ですので、交通事故に遭わないことが一番ですが、人間生きている以上遭いたくなくても遭ってしまう可能性があるのが交通事故。
転ばぬ先の杖」と言われるように、例え交通事故に遭ったとしても「むちうち」などのケガの被害を最小限に止めるためにも、自動車の後部座席に乗ったら必ずシートベルトを着用するようにしましょう。

この4月から「努力義務」となったものがもう一つあるのはメディアを通じてご存じの方も多いでしょう。
自転車運転時のヘルメット着用

先日、海塚の交差点で信号待ちをしていたらヘルメットを被った比較的ご高齢の女性を見かけましたが、まだまだ義務ではないため着用している方はほとんど見かけることがありません。
自分も自転車通勤ですが、今のところヘルメットは着用していません。
今後義務化されれば当然ヘルメットを着用して自転車に乗ることが必須となりますが、現段階ではヘルメットの着用を義務付けることは困難かと推測されます。
理由としては、
自転車免許がない
ことが一番大きな要因かと思います。


このように自転車乗車中の交通事故による死亡者数は年々減少傾向にあります。
減少傾向にある要因として「自動車の安全性能が向上した」ことや「自転車そのものの性能が良くなった」ことなどが挙げられるかと思いますが、疑問に思うのが
なぜ減少傾向にある自転車事故にも関わらず今のタイミングでヘルメットの着用が努力義務になったの?
というもの。

これには何か深い訳があるのかも知れませんが、当然歩行スピードよりも自転車のほうがスピードが出ているため、交通事故などの被害に遭われた時の転倒時の頭部への衝撃を緩和する上では着用していないよりも着用しているほうがまだ安全と言えるでしょう。

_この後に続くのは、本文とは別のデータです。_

-- ==== Sys2Proof/Tests/Slice0.lean ====
section
/-! SUPPORT. Small tests of single steps, a term that each check of well-formedness refuses, and for every statement with hypotheses
states and operands that meet them. -/

namespace Sys2Proof.Tests

open Sys2Proof Sys2Proof.Machine

set_option maxRecDepth 100000
set_option Elab.async false

/-! ### Small states -/

/-- A packet of 32 words, the listed ones not zero. -/
def pkt (ws : List (Nat × Nat)) : List Word := (List.range 32).map fun i => BitVec.ofNat 32 ((ws.lookup i).getD 0)

/-- A packet of 16 words. -/
def pkt16 (ws : List (Nat × Nat)) : List Word := (pkt ws).take 16

/-- An active queue of 64 slots for a context, its rings in chip memory. -/
def liveQueue (c : Nat) : Queue :=
  { base := 2 ^ 63 + c * 2 ^ 16, replyBase := 2 ^ 63 + 2 ^ 24 + c * 2 ^ 16,
    cfg := { depthLog2 := 6, ctx := c, limit := 8 }, st := .active, enable := true,
    p1 := { free := 8 }, p2 := { free := 8 } }

/-- The windows of a context: all of chip memory, read and written. -/
def allWins : List Win := [{ base := 2 ^ 63, pages := 2 ^ 31, r := true, w := true }]

/-- READY, with context 0, a training context 1 and a serving context 2, each with its queue. -/
def ready : State :=
  wr Reg.BOOT_STAT_PHASE 0 5 { State.reset with
    pins := { pwrGood := true }, host := { st := .opened, linkUp := true, fresh := false }, nextId := 8
    ctxs := [(0, { st := .opened, kind := 2, gen := 1 }),
      (1, { st := .opened, kind := 1, gen := 1, wins := allWins, valveBase := 16, valveCount := 16 }),
      (2, { st := .opened, kind := 2, gen := 1, wins := allWins, valveBase := 32, valveCount := 16 })]
    queues := [(0, liveQueue 0), (1, liveQueue 1), (2, liveQueue 2)] }

/-- A command of a context, on its queue. -/
def mk (id c : Nat) (ph : Phase) (ws : List Word) (w : Work := .none) : Cmd :=
  { id := id, queue := c, ctx := c, gen := 1, words := ws, phase := ph, training := c == 1, work := w }

/-- READY with commands. -/
def withCmds (cs : List Cmd) : State := { ready with cmds := cs }

/-- A table of 8 rows of 16 elements in the cistern of this chip that context 1 trains, its step 3 committed. -/
def trainTable : Table :=
  { desc := { trainEn := true, trainCtx := 1, rows := 8 }, shards := [⟨1, 0, 0, cisternBase⟩], vers := [{ num := 0, st := .working }],
    created := 1, step := 3 }

/-- A table of 8 rows whose version 0 is published, in the cistern above the other. -/
def serveTable : Table :=
  { desc := { rows := 8 }, shards := [⟨1, 0, 0, cisternBase + 65536⟩], vers := [{ num := 0, st := .published }], created := 1 }

/-- READY with table 0 in training, table 1 in service, and commands. -/
def tabled (cs : List Cmd) : State := { ready with tables := [(0, trainTable), (1, serveTable)], cmds := cs }

/-! ### Valves, replies and queues -/

/-- Command `id` of a state, whatever it is. -/
def cmdOf (s : State) (id : Nat) : Cmd := (cmd? s id).getD {}

/-- A VALVE_OP. -/
def valveOp (op v x : Nat) : List Word := pkt16 [(0, 0x20), (8, v + op * 2 ^ 16), (9, x)]

/-- A rill program: its header words, and its instruction slots. -/
def prog (hs : List (Nat × Nat)) (slots : List Nat) : List Word :=
  let h := (0, slots.length) :: hs ++ (slots.zipIdx.flatMap fun e => [(32 + 2 * e.2, e.1 % 2 ^ 32), (33 + 2 * e.2, e.1 / 2 ^ 32)])
  (List.range 64).map fun i => BitVec.ofNat 32 ((h.lookup i).getD 0)

/-- A generation that stands at instruction `pc` of its program. -/
def gen (id : Nat) (p : List Word) (pc : Nat) : SDesc := { st := .active, gen := 4, prog := p, cmd := some id, pc := pc }

/-- The STREAM_ARM of descriptor `k`, whose generation runs. -/
def armOf (id k : Nat) : Cmd := mk id 1 .running (pkt16 [(0, 0x18), (1, 1), (8, k), (12, 2 ^ 31)])

/-- Valves 5 and 6 hold 7 and the greatest count; valve commands of every operation, issued, and some that wait. -/
def valveState : State := { ready with
  valves := [(5, 7), (6, 0xFFFFFFFF)]
  descs := [(3, gen 11 (prog [] [5 + 5 * 2 ^ 16 + 7 * 2 ^ 32]) 0)]
  cmds := [mk 0 0 .issued (valveOp 0 5 9), mk 1 0 .issued (valveOp 1 5 2), mk 2 0 .issued (valveOp 1 6 1),
    mk 3 0 .issued (valveOp 2 5 7), mk 4 0 .issued (valveOp 3 5 8), mk 5 0 .issued (valveOp 4 5 0),
    mk 6 0 .running (valveOp 2 5 7), mk 7 0 .running (valveOp 3 5 8), mk 8 0 .running (valveOp 2 5 8),
    mk 9 0 .running (valveOp 3 5 7), mk 10 0 .admitted (pkt16 [(0, 0x2000), (3, 5)]), armOf 11 3] }

/-- The same, after an addition of queue 1 to valve 5 in the cycle that runs. -/
def cycleState : State := { valveState with mods := [{ valve := 5, source := 1, set := false, amount := 4, before := 3 }] }

theorem witness_valve_set_add_read :
    (Acts valveState 0 0x20 (cmdOf valveState 0) ∧ Pkt.destTier (cmdOf valveState 0).words = 0)
    ∧ (Acts valveState 1 0x20 (cmdOf valveState 1) ∧ Pkt.destTier (cmdOf valveState 1).words = 1
      ∧ valve valveState (Pkt.valve (cmdOf valveState 1).words) + Pkt.w9 (cmdOf valveState 1).words < 2 ^ 32)
    ∧ (Acts valveState 2 0x20 (cmdOf valveState 2) ∧ Pkt.destTier (cmdOf valveState 2).words = 1
      ∧ 2 ^ 32 ≤ valve valveState (Pkt.valve (cmdOf valveState 2).words) + Pkt.w9 (cmdOf valveState 2).words)
    ∧ (Acts valveState 5 0x20 (cmdOf valveState 5) ∧ Pkt.destTier (cmdOf valveState 5).words = 4)
    ∧ (∀ id ∈ [0, 1], Acts cycleState id 0x20 (cmdOf cycleState id)
      ∧ (∃ m, cycleState.mods = [m] ∧ m.valve = Pkt.valve (cmdOf cycleState id).words)
      ∧ valve cycleState 5 + Pkt.w9 (cmdOf cycleState id).words < 2 ^ 32) :=
  ⟨by decide +kernel, by decide +kernel, by decide +kernel, by decide +kernel, fun id h => ⟨by revert id; decide +kernel, ⟨_, rfl, by
    revert id; decide +kernel⟩, by revert id; decide +kernel⟩⟩

theorem witness_valve_waits :
    (Acts valveState 3 0x20 (cmdOf valveState 3) ∧ Pkt.destTier (cmdOf valveState 3).words = 2)
    ∧ (Acts valveState 4 0x20 (cmdOf valveState 4) ∧ Pkt.destTier (cmdOf valveState 4).words = 3)
    ∧ ((cmdOf valveState 6).phase = .running ∧ Pkt.destTier (cmdOf valveState 6).words = 2
      ∧ Pkt.w9 (cmdOf valveState 6).words ≤ valve valveState (Pkt.valve (cmdOf valveState 6).words))
    ∧ ((cmdOf valveState 9).phase = .running ∧ Pkt.destTier (cmdOf valveState 9).words = 3
      ∧ valve valveState (Pkt.valve (cmdOf valveState 9).words) = Pkt.w9 (cmdOf valveState 9).words)
    ∧ ((cmdOf valveState 8).phase = .running ∧ Pkt.destTier (cmdOf valveState 8).words = 2
      ∧ valve valveState (Pkt.valve (cmdOf valveState 8).words) < Pkt.w9 (cmdOf valveState 8).words)
    ∧ ((cmdOf valveState 7).phase = .running ∧ Pkt.destTier (cmdOf valveState 7).words = 3
      ∧ valve valveState (Pkt.valve (cmdOf valveState 7).words) ≠ Pkt.w9 (cmdOf valveState 7).words)
    ∧ (cmd? valveState 10 = some (cmdOf valveState 10) ∧ (cmdOf valveState 10).phase = .admitted
      ∧ Pkt.waitEn (cmdOf valveState 10).words = true
      ∧ 1 ≤ valve valveState (Pkt.waitValve (cmdOf valveState 10).words))
    ∧ (Rolls valveState 3 5 (desc valveState 3) ∧ (desc valveState 3).cmd = some 11
      ∧ cmd? valveState 11 = some (cmdOf valveState 11)
      ∧ insValue (slotAt (desc valveState 3).prog 0) ≤ valve valveState (insValve (slotAt (desc valveState 3).prog 0))) := by
  decide +kernel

ただ、当院へ過去に来院されたことのある自転車乗車時に遭った交通事故によるケガで比較的多いのが
膝の打撲
足首の捻挫
股関節の捻挫
腰部や臀部の打撲
肘や肩の打撲
首のむちうち
などなど・・・。

もちろん骨折レベルの重傷の方もありますが、比較的四肢の打撲捻挫によるケガが多いのが自転車事故による特徴です。
命に関わるレベルの頭部へのダメージなどは当然整骨院レベルでは到底対応出来かねるため、救急病院での治療が必要なため、このような症状の方を当院
で診る機会はありませんが、それでもやはり自転車事故で多くみられるのは「四肢のケガ」のほうが多いように感じます。

自転車によるケガを防ぐためにもヘルメットを着用・・・と言いたいところですが、ヘルメット着用と同時に肘と膝にサポーターを着用することも同時に努力義務化したほうがはるかに自転車交通事故によるケガの被害を減らせられるような気がします。

義務を果たさなければ待っているのは罰則です。
努力義務を果たさなければ待っているのは村八分。
ワクワクキャンペーンでは撃っていない人があたかも広めている風なイメージだったため、努力義務だと言われても実質義務化されていたのとほぼ変わりませんでした。
ヘルメットも着用していない人が村八分に遭うようなことがあれば、自分もはじめ皆さんヘルメットを着用して自転車に乗るようになるでしょうが、まだまだヘルメット着用は浸透するまで時間がかかりそうです。